The loans denominated in U.S. dollars bear interest, at our option, at the base rate plus an applicable spread or at a forward-looking term rate based upon the secured overnight financing rate plus a credit spread adjustment of 0.10% per annum (the “Adjusted Term SOFR Rate”) plus an applicable spread, in each case with such spread based on our debt credit ratings. We are also obligated to pay other customary fees for a credit facility of this size and type. Interest is due and payable in arrears quarterly for loans bearing interest at the base rate and at the end of an interest period in the case of loans bearing interest at the Adjusted Term SOFR Rate. Principal, together with all accrued and unpaid interest, is due and payable on the maturity date, as such date may be extended in connection with the extension option. We may prepay the loans and terminate the commitments, in whole or in part, at any time without premium or penalty, subject to certain conditions.
The Credit Facility contains customary affirmative and negative covenants, including covenants that limit or restrict our ability to, among other things, incur subsidiary indebtedness, grant liens, and dispose of all or substantially all assets, in each case subject to customary exceptions for a credit facility of this size and type. We are also required to maintain compliance with a debt to EBITDA ratio. As of March 31, 2024, we were in compliance with the debt to EBITDA ratio.
The Credit Facility contains customary events of default, including among others, non-payment defaults, covenant defaults, cross-defaults to material indebtedness, bankruptcy and insolvency defaults, material judgment defaults and a change of control default, in each case, subject to customary exceptions for a credit facility of this size and type. The occurrence of an event of default could result in the acceleration of the obligations under the Credit Facility and an increase in the applicable interest rate.
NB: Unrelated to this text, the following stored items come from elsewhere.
-- ==== Sys2Proof/Machine/PowerLine.lean ====
section
/-! DEFINITION. What a power-line station receives (R305 to R339): Urgent frames, beacons and the station's membership, joins, polls,
blocks and segments, sounding and tone maps, link reports, train time by beacon. -/
namespace Sys2Proof.Machine

/-! ### Frames -/

/-- A frame with a good FC has been decoded (R294, Table 7.18). -/
def decodedSome (c : Chan) (s : State) : State :=
  modPlc c (fun p => { p with cntFramesRx := p.cntFramesRx + 1, lastFrame := s.now }) s

/-- A station has been heard (R324). -/
def heardStn (c : Chan) (stn : BitVec 7) (s : State) : State :=
  modPlc c (fun p => { p with stations := p.stations.map fun x =>
    if x.stn == stn then { x with lastHeard := s.now } else x }) s

/-- What is done with a frame of one of the given types whose FC holds and whose reserved bits are 0, on a channel that runs (R307,
Table 7.9); it counts as decoded, and its transmitter as heard. -/
def plcTyped (c : Chan) (fc : BitVec 121) (types : List Nat) (reserved : Nat) (f : BitVec 105 → State → State) (s : State) : State :=
  if !plcRuns c s then s
  else match fcRead fc with
    | none => s
    | some x =>
      let s1 := heardStn c (BitVec.ofNat 7 (fcGet x 4 7)) (decodedSome c s)
      if types.contains (fcGet x 0 4) && fcGet x reserved (105 - reserved) = 0 then f x s1 else s1

/-- TX_STN and DST_STN of a frame control. -/
def fcTx (x : BitVec 105) : BitVec 7 := BitVec.ofNat 7 (fcGet x 4 7)
def fcDst (x : BitVec 105) : BitVec 7 := BitVec.ofNat 7 (fcGet x 11 7)

/-! ### Urgent frames (R308, R331) -/

/-- The native frame an Urgent frame carries, from its FC fields and the bytes of its payload. -/
def urgentNative (c : Chan) (x : BitVec 105) (payload : List Byte) (s : State) : Option NatFrame :=
  let g := fun (a w : Nat) => fcGet x a w
  let keyOf := fun (n : Nat) => if n = (plc c s).stn.toNat then some (vkey s)
    else ((plc c s).stations.find? fun y => y.stn.toNat == n).map (·.key)
  match keyOf (g 18 7), keyOf (g 11 7) with
  | some src, some dst =>
    if 30 < g 95 5 then none
    else some
      { cls := 0, raw := false, lane := false, pcp := s.tc.pcpU, sync := g 93 1 == 1, retx := g 94 1 == 1,
        epoch := BitVec.ofNat 16 (g 29 16), src := src, dst := dst, srcCqp := BitVec.ofNat 10 (g 45 10),
        dstCqp := BitVec.ofNat 10 (g 55 10), label := BitVec.ofNat 12 (g 65 12), fseq := BitVec.ofNat 16 (g 77 16),
        payload := payload.take (g 95 5) }
  | _, _ => none

/-- This station repeats the frames of a chord behind the station `tx` (R331); a polling master repeats once (R323). -/
def repeats (c : Chan) (orig dst tx : BitVec 7) (hops : Nat) (s : State) : Bool :=
  let p := plc c s
  if p.access == 2 then p.role == 2 && hops == 0 && dst != p.stn
  else p.chords.any fun x => x.orig == orig && x.dst == dst && x.reps[hops]? == some p.stn && (orig :: x.reps)[hops]? == some tx
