-- ==== Sys2Proof/Certificates/Slice0/Obligations.lean ====
section
/-! DEFINITION. The statements for the provers, in the order of the spec's families. -/
open Sys2Proof Sys2Proof.Machine

/-- A step runs the command at the front of the queue on the state with the rest of the queue (What each step holds, Log entry
3). -/
def Obligations.StepRunsTheFrontCommand : Prop :=
  (∀ (c : Instr) (s : State), step { s with pending := c :: s.pending } = exec c s)
  ∧ ∀ s : State, s.pending = [] → step s = .next { s with now := s.now + s.quantum }

/-- No command stops the block: every step of every state answers a next state (What each step holds, Log entry 5). -/
def Obligations.EveryStepAnswersANextState : Prop :=
  (∀ (c : Instr) (s : State), ∃ t, exec c s = .next t) ∧ ∀ s : State, safeStep s

/-- No command touches the queue, the clock or the idle quantum (What each step holds, Log entry 3). -/
def Obligations.CommandsLeaveQueueAndClock : Prop :=
  ∀ (c : Instr) (s t : State), exec c s = .next t → t.pending = s.pending ∧ t.now = s.now ∧ t.quantum = s.quantum

/-- Every step keeps every memory in its canonical form (Host Interface, Rings and Doorbells, Port Authority, Profiles and the
Identity Store). -/
def Obligations.EveryStepKeepsMemoryCanonical : Prop :=
  ∀ s t : State, s.memOk = true → step s = .next t → t.memOk = true

/-- At reset every memory is in its canonical form and lists nothing, and nothing waits (Host Interface, Rings and Doorbells,
Port Authority, Profiles and the Identity Store). -/
def Obligations.ResetMemoryIsCanonical : Prop :=
  State.reset.memOk = true ∧ State.reset.pending = [] ∧ State.reset.hif.h1.hmem = [] ∧ State.reset.hif.h2.hmem = []
  ∧ State.reset.ids.flash = []

/-- What the node writes to host memory reads back, and every other byte reads as before (Host Interface, Rings and Doorbells).
-/
def Obligations.HostMemoryReadsBackWhatIsWritten : Prop :=
  ∀ (l : Link) (addr : Dword) (bs : List Byte) (s : State), memWf hostFill (hlink l s).hmem = true →
    (∀ i, i < bs.length → memGet hostFill (hlink l (writeHost l addr bs s)).hmem (addr.toNat + i) = bs.getD i 0)
    ∧ (∀ a, a < addr.toNat ∨ addr.toNat + bs.length ≤ a →
        memGet hostFill (hlink l (writeHost l addr bs s)).hmem a = memGet hostFill (hlink l s).hmem a)
    ∧ ∀ x, x ≠ l → hlink x (writeHost l addr bs s) = hlink x s

/-- An event is offered on CQP 0 of each link and recorded, and changes nothing else (R422, R420, R710). -/
def Obligations.EventsReachLinksAndStoreRoom : Prop :=
  ∀ (code : Half) (data : List Byte) (s : State), s.cel.pstate ≠ .off →
    (∀ l, (hlink l s).items.length < 256) →
    onlyChanges eventParts s (raise code data s) ∧ hostSame s (raise code data s)
    ∧ (∀ l, (hlink l (raise code data s)).items.length = (hlink l s).items.length + 1
        ∧ ∃ it ∈ (hlink l (raise code data s)).items, it.event = true ∧ it.opcode = 0 ∧ it.status = 0
            ∧ it.body = eventBody code data s)
    ∧ (s.srm.writerOn = false → (raise code data s).srm.deferred.map (fun d => (d.code, d.data))
        = s.srm.deferred.map (fun d => (d.code, d.data)) ++ [(code, data)])

/-- A write of a wrong width or alignment is discarded, a read of one returns 0xFFFF_FFFF (R9). Concludes `exec … = next …`,
with the effect, for: misalignedAccess. -/
def Obligations.WrongWidthOrAlignmentIsDiscarded : Prop :=
  ∀ (ep : Endpoint) (off : Offset) (width : Nat) (s : State), badAccess off width = true → inL0 ep s = true →
    exec (.misalignedAccess ep true off width) s = .next s
    ∧ exec (.misalignedAccess ep false off width) s = .next (emit (.readReply ep off 0xFFFFFFFF) s)
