@[simp] theorem raise_pending : (raise code data s).pending = s.pending := by simp [raise]
@[simp] theorem raise_now : (raise code data s).now = s.now := by simp [raise]
@[simp] theorem raise_quantum : (raise code data s).quantum = s.quantum := by simp [raise]
@[simp] theorem raise_freeCtr : (raise code data s).freeCtr = s.freeCtr := by simp [raise]
@[simp] theorem raise_sys : (raise code data s).sys = s.sys := by simp [raise]
@[simp] theorem raise_rlv : (raise code data s).rlv = s.rlv := by simp [raise]
@[simp] theorem raise_bbn : (raise code data s).bbn = s.bbn := by simp [raise]
@[simp] theorem raise_lp : (raise code data s).lp = s.lp := by simp [raise]
@[simp] theorem raise_tc : (raise code data s).tc = s.tc := by simp [raise]
@[simp] theorem raise_restores : (raise code data s).restores = s.restores := by simp [raise]
@[simp] theorem raise_plc : (raise code data s).plc = s.plc := by simp [raise]
@[simp] theorem raise_vx : (raise code data s).vx = s.vx := by simp [raise]
@[simp] theorem raise_arb : (raise code data s).arb = s.arb := by simp [raise]
@[simp] theorem raise_rrw : (raise code data s).rrw = s.rrw := by simp [raise]
@[simp] theorem raise_pwr : (raise code data s).pwr = s.pwr := by simp [raise]
@[simp] theorem raise_cel : (raise code data s).cel = s.cel := by simp [raise]
@[simp] theorem raise_bgt : (raise code data s).bgt = s.bgt := by simp [raise]
@[simp] theorem raise_slp : (raise code data s).slp = s.slp := by simp [raise]
@[simp] theorem raise_red : (raise code data s).red = s.red := by simp [raise]
@[simp] theorem raise_sec : (raise code data s).sec = s.sec := by simp [raise]
@[simp] theorem raise_ids : (raise code data s).ids = s.ids := by simp [raise]
@[simp] theorem raise_ldg : (raise code data s).ldg = s.ldg := by simp [raise]
@[simp] theorem raise_hif_ctxs : (raise code data s).hif.ctxs = s.hif.ctxs := by simp [raise]
@[simp] theorem raise_hif_cqs : (raise code data s).hif.cqs = s.hif.cqs := by simp [raise]
@[simp] theorem raise_hif_h2Base : (raise code data s).hif.h2Base = s.hif.h2Base := by simp [raise]
@[simp] theorem raise_hif_epH1A : (raise code data s).hif.epH1A = s.hif.epH1A := by simp [raise]
@[simp] theorem raise_hif_epH2A : (raise code data s).hif.epH2A = s.hif.epH2A := by simp [raise]
@[simp] theorem raise_hif_epH1B : (raise code data s).hif.epH1B = s.hif.epH1B := by simp [raise]
@[simp] theorem raise_hif_epH2B : (raise code data s).hif.epH2B = s.hif.epH2B := by simp [raise]
@[simp] theorem raise_mgmtEn (x : Link) : (hlink x (raise code data s)).mgmtEn = (hlink x s).mgmtEn := by simp [raise]
@[simp] theorem raise_db (x : Link) : (hlink x (raise code data s)).db = (hlink x s).db := by simp [raise]
@[simp] theorem raise_shadow (x : Link) : (hlink x (raise code data s)).shadow = (hlink x s).shadow := by simp [raise]
@[simp] theorem raise_ctx0 (x : Link) : (hlink x (raise code data s)).ctx0 = (hlink x s).ctx0 := by simp [raise]
@[simp] theorem raise_hmem (x : Link) : (hlink x (raise code data s)).hmem = (hlink x s).hmem := by simp [raise]
@[simp] theorem raise_reqs (x : Link) : (hlink x (raise code data s)).reqs = (hlink x s).reqs := by simp [raise]
@[simp] theorem raise_scanNoted (x : Link) : (hlink x (raise code data s)).scanNoted = (hlink x s).scanNoted := by simp [raise]
@[simp] theorem raise_readFailAt (x : Link) : (hlink x (raise code data s)).readFailAt = (hlink x s).readFailAt := by simp [raise]
@[simp] theorem raise_wakeLatch (x : Link) : (hlink x (raise code data s)).wakeLatch = (hlink x s).wakeLatch := by simp [raise]
@[simp] theorem raise_wakeDue (x : Link) : (hlink x (raise code data s)).wakeDue = (hlink x s).wakeDue := by simp [raise]

end Sys2Proof.Machine
end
As of March 31, 2024, no amounts were outstanding under the Credit Facility. $2 million of debt issuance costs that were paid in connection with obtaining this credit facility are being amortized to interest expense over the 5-year term of the Credit Facility.
Interest Expense
The following table summarizes our interest expense recognized for fiscal years 2024, 2023, and 2022 that is included in interest and other income (expense), net on our Consolidated Statements of Operations (in millions):
| | | | | | | | | | | | | | | | | |
| Year Ended March 31, |
| 2024 | | 2023 | | 2022 |
Amortization of debt discount | $ | — | | | $ | (1) | | | $ | (1) | |
Amortization of debt issuance costs | (2) | | | (2) | | | (2) | |
Coupon interest expense | (55) | | | (55) | | | (55) | |
Other interest expense | (1) | | | — | | | — | |
Total interest expense | $ | (58) | | | $ | (58) | | | $ | (58) | |
(13) LEASES
Our leases primarily consist of facility leases for our offices and development studios, data centers, and server equipment, with remaining lease terms of up to 13 years. Our lease terms may include options to extend or terminate the lease. When it is reasonably certain that we will exercise those options, we include them in our measurement of lease payments and lease terms. Substantially all of our leases are classified as operating leases.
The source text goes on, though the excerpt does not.